- Born: December 25, 1872 New Brunswick, Canada
- Died: December 9, 1956 (aged 83)
- Place of burial: Arlington National Cemetery, Arlington, Virginia
- Allegiance: United States of America
- Branch: United States Navy
- Service years: 1890–1922
- Rank: Captain
- Conflicts: United States occupation of Veracruz Spanish–American War World War I
- Awards: Medal of Honor Navy Cross

= John Grady (Medal of Honor) =

US Navy officer and Medal of Honor recipient (1872–1956)

John Grady (December 25, 1872 – December 9, 1956) was a Lieutenant in the United States Navy and a Medal of Honor recipient for his role in the United States occupation of Veracruz.

He died December 9, 1956, and is buried at Arlington National Cemetery, Arlington, Virginia.

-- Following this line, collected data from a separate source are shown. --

-- ==== Sys2Proof/Machine/PortCommands.lean ====
section
/-! DEFINITION. The commands of the two ports: what the receiver and the transmitter meet (R172, R178), and a request of
each kind of Table 11-4 received whole (R172, R174). -/

namespace Sys2Proof.Machine

/-- FRAME_GAP_TIMEOUT (R172): a receiver IN_FRAME discards what it gathers. -/
def execFrameGapTimeout (port : Port) (s : State) : Host.Outcome State Fault Refusal :=
  finish (s.setReceiver port .hunting)

/-- FRAME_DISCARD (R172): bytes at a receiver, one after another. A frame of a bad length is discarded at
its length byte, any other once it is whole (log entry 28); bytes that make a good frame make a received request all the same
(log entry 8). -/
def execFrameDiscard (port : Port) (bytes : List Byte) (s : State) : Host.Outcome State Fault Refusal :=
  finish (bytes.foldl (fun s b => s.takeByte port b) s)

/-- FRAME_SENT (R174, R178). -/
def execFrameSent (port : Port) (s : State) : Host.Outcome State Fault Refusal := finish (s.frameSent port)

/-- UNKNOWN_REQUEST (R173 test 1): a request of a kind not in Table 11-4. -/
def execUnknownRequest (port : Port) (kind tag : Byte) (body : List Byte) (s : State) :
    Host.Outcome State Fault Refusal := request port kind tag body s

/-- LOAD_JOB (R126, R127). -/
def execLoadJob (port : Port) (tag : Byte) (body : List Byte) (s : State) : Host.Outcome State Fault Refusal :=
  request port RequestKind.loadJob.code tag body s

/-- START_JOB (R128, R129). -/
def execStartJob (port : Port) (tag : Byte) (body : List Byte) (s : State) : Host.Outcome State Fault Refusal :=
  request port RequestKind.startJob.code tag body s

/-- HALT_JOB (R135). -/
def execHaltJob (port : Port) (tag : Byte) (body : List Byte) (s : State) : Host.Outcome State Fault Refusal :=
  request port RequestKind.haltJob.code tag body s

/-- ABORT_JOB (R136). -/
def execAbortJob (port : Port) (tag : Byte) (body : List Byte) (s : State) : Host.Outcome State Fault Refusal :=
  request port RequestKind.abortJob.code tag body s

/-- QUERY_JOB (R137). -/
def execQueryJob (port : Port) (tag : Byte) (body : List Byte) (s : State) : Host.Outcome State Fault Refusal :=
  request port RequestKind.queryJob.code tag body s

/-- COLLECT_END (R138). -/
def execCollectEnd (port : Port) (tag : Byte) (body : List Byte) (s : State) : Host.Outcome State Fault Refusal :=
  request port RequestKind.collectEnd.code tag body s

/-- FEED_NUMBERS (R64). -/
def execFeedNumbers (port : Port) (tag : Byte) (body : List Byte) (s : State) : Host.Outcome State Fault Refusal :=
  request port RequestKind.feedNumbers.code tag body s

/-- READ_VOIDS (R148). -/
def execReadVoids (port : Port) (tag : Byte) (body : List Byte) (s : State) : Host.Outcome State Fault Refusal :=
  request port RequestKind.readVoids.code tag body s

/-- RELEASE_VOIDS (R149). -/
def execReleaseVoids (port : Port) (tag : Byte) (body : List Byte) (s : State) : Host.Outcome State Fault Refusal :=
  request port RequestKind.releaseVoids.code tag body s

/-- READ_MAKE_UP (R152). -/
def execReadMakeUp (port : Port) (tag : Byte) (body : List Byte) (s : State) : Host.Outcome State Fault Refusal :=
  request port RequestKind.readMakeUp.code tag body s

/-- RELEASE_MAKE_UP (R152). -/
def execReleaseMakeUp (port : Port) (tag : Byte) (body : List Byte) (s : State) : Host.Outcome State Fault Refusal :=
  request port RequestKind.releaseMakeUp.code tag body s

/-- READ_RECOVERY (R154). -/
def execReadRecovery (port : Port) (tag : Byte) (body : List Byte) (s : State) : Host.Outcome State Fault Refusal :=
  request port RequestKind.readRecovery.code tag body s

/-- DISCARD_RECOVERY (R154). -/
def execDiscardRecovery (port : Port) (tag : Byte) (body : List Byte) (s : State) : Host.Outcome State Fault Refusal :=
  request port RequestKind.discardRecovery.code tag body s

/-- SET_LINE (R13). -/
def execSetLine (port : Port) (tag : Byte) (body : List Byte) (s : State) : Host.Outcome State Fault Refusal :=
  request port RequestKind.setLine.code tag body s

/-- READ_LINE (R179). -/
def execReadLine (port : Port) (tag : Byte) (body : List Byte) (s : State) : Host.Outcome State Fault Refusal :=
  request port RequestKind.readLine.code tag body s

/-- SET_PLY (R23). -/
def execSetPly (port : Port) (tag : Byte) (body : List Byte) (s : State) : Host.Outcome State Fault Refusal :=
  request port RequestKind.setPly.code tag body s

/-- READ_PLY (R39). -/
def execReadPly (port : Port) (tag : Byte) (body : List Byte) (s : State) : Host.Outcome State Fault Refusal :=
  request port RequestKind.readPly.code tag body s

/-- SET_DRIVER (R99). -/
def execSetDriver (port : Port) (tag : Byte) (body : List Byte) (s : State) : Host.Outcome State Fault Refusal :=
  request port RequestKind.setDriver.code tag body s

/-- READ_DRIVER (R113). -/
def execReadDriver (port : Port) (tag : Byte) (body : List Byte) (s : State) : Host.Outcome State Fault Refusal :=
  request port RequestKind.readDriver.code tag body s

/-- READ_READER (R123). -/
def execReadReader (port : Port) (tag : Byte) (body : List Byte) (s : State) : Host.Outcome State Fault Refusal :=
  request port RequestKind.readReader.code tag body s

/-- ARM_CAPTURE (R16). -/
def execArmCapture (port : Port) (tag : Byte) (body : List Byte) (s : State) : Host.Outcome State Fault Refusal :=
  request port RequestKind.armCapture.code tag body s

/-- READ_CAPTURE (R18). -/
def execReadCapture (port : Port) (tag : Byte) (body : List Byte) (s : State) : Host.Outcome State Fault Refusal :=
  request port RequestKind.readCapture.code tag body s

/-- SET_STOP_MASK (R167). -/
def execSetStopMask (port : Port) (tag : Byte) (body : List Byte) (s : State) : Host.Outcome State Fault Refusal :=
  request port RequestKind.setStopMask.code tag body s

/-- READ_STOP (R168). -/
def execReadStop (port : Port) (tag : Byte) (body : List Byte) (s : State) : Host.Outcome State Fault Refusal :=
  request port RequestKind.readStop.code tag body s

/-- CLEAR_STOP (R168). -/
def execClearStop (port : Port) (tag : Byte) (body : List Byte) (s : State) : Host.Outcome State Fault Refusal :=
  request port RequestKind.clearStop.code tag body s

/-- SET_MONITOR (R162). -/
def execSetMonitor (port : Port) (tag : Byte) (body : List Byte) (s : State) : Host.Outcome State Fault Refusal :=
  request port RequestKind.setMonitor.code tag body s

/-- READ_MONITOR (R162). -/
def execReadMonitor (port : Port) (tag : Byte) (body : List Byte) (s : State) : Host.Outcome State Fault Refusal :=
  request port RequestKind.readMonitor.code tag body s

/-- READ_TALLIES (R161). -/
def execReadTallies (port : Port) (tag : Byte) (body : List Byte) (s : State) : Host.Outcome State Fault Refusal :=
  request port RequestKind.readTallies.code tag body s

/-- CLEAR_SHIFT (R161). -/
def execClearShift (port : Port) (tag : Byte) (body : List Byte) (s : State) : Host.Outcome State Fault Refusal :=
  request port RequestKind.clearShift.code tag body s

/-- SET_NOTIFY (R179). -/
def execSetNotify (port : Port) (tag : Byte) (body : List Byte) (s : State) : Host.Outcome State Fault Refusal :=
  request port RequestKind.setNotify.code tag body s

/-- ACKNOWLEDGE_ATTENTION (R178). -/
def execAcknowledgeAttention (port : Port) (tag : Byte) (body : List Byte) (s : State) : Host.Outcome State Fault Refusal :=
  request port RequestKind.acknowledgeAttention.code tag body s

/-- LINE_SUMMARY (R179). -/
def execLineSummary (port : Port) (tag : Byte) (body : List Byte) (s : State) : Host.Outcome State Fault Refusal :=
  request port RequestKind.lineSummary.code tag body s

/-- RESET (R177). -/
def execReset (port : Port) (tag : Byte) (body : List Byte) (s : State) : Host.Outcome State Fault Refusal :=
  request port RequestKind.reset.code tag body s

end Sys2Proof.Machine
end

==Medal of Honor citation==
Rank and organization: Lieutenant, U.S. Navy. Born: 25 December 1872, Canada. Appointed from: Massachusetts. G.O. No.: 177, 4 December 1915. Other Navy award: Navy Cross.

Citation:

For distinguished conduct in battle, engagement of Vera Cruz, 22 April 1914. During the second day's fighting, the service performed by Lt. Grady, in command of the 2d Regiment, Artillery, was eminent and conspicuous. From necessarily exposed positions, he shelled the enemy from the strongest position.

==Navy cross citation==
Citation:
The President of the United States of America takes pleasure in presenting the Navy Cross to Commander John Grady, United States Navy, for distinguished service in the line of his profession as Commanding Officer of the U.S.S. WILHELMINA, engaged in the important, exacting and hazardous duty of transporting and escorting troops and supplies to European ports through waters infested with enemy submarines and mines during World War I.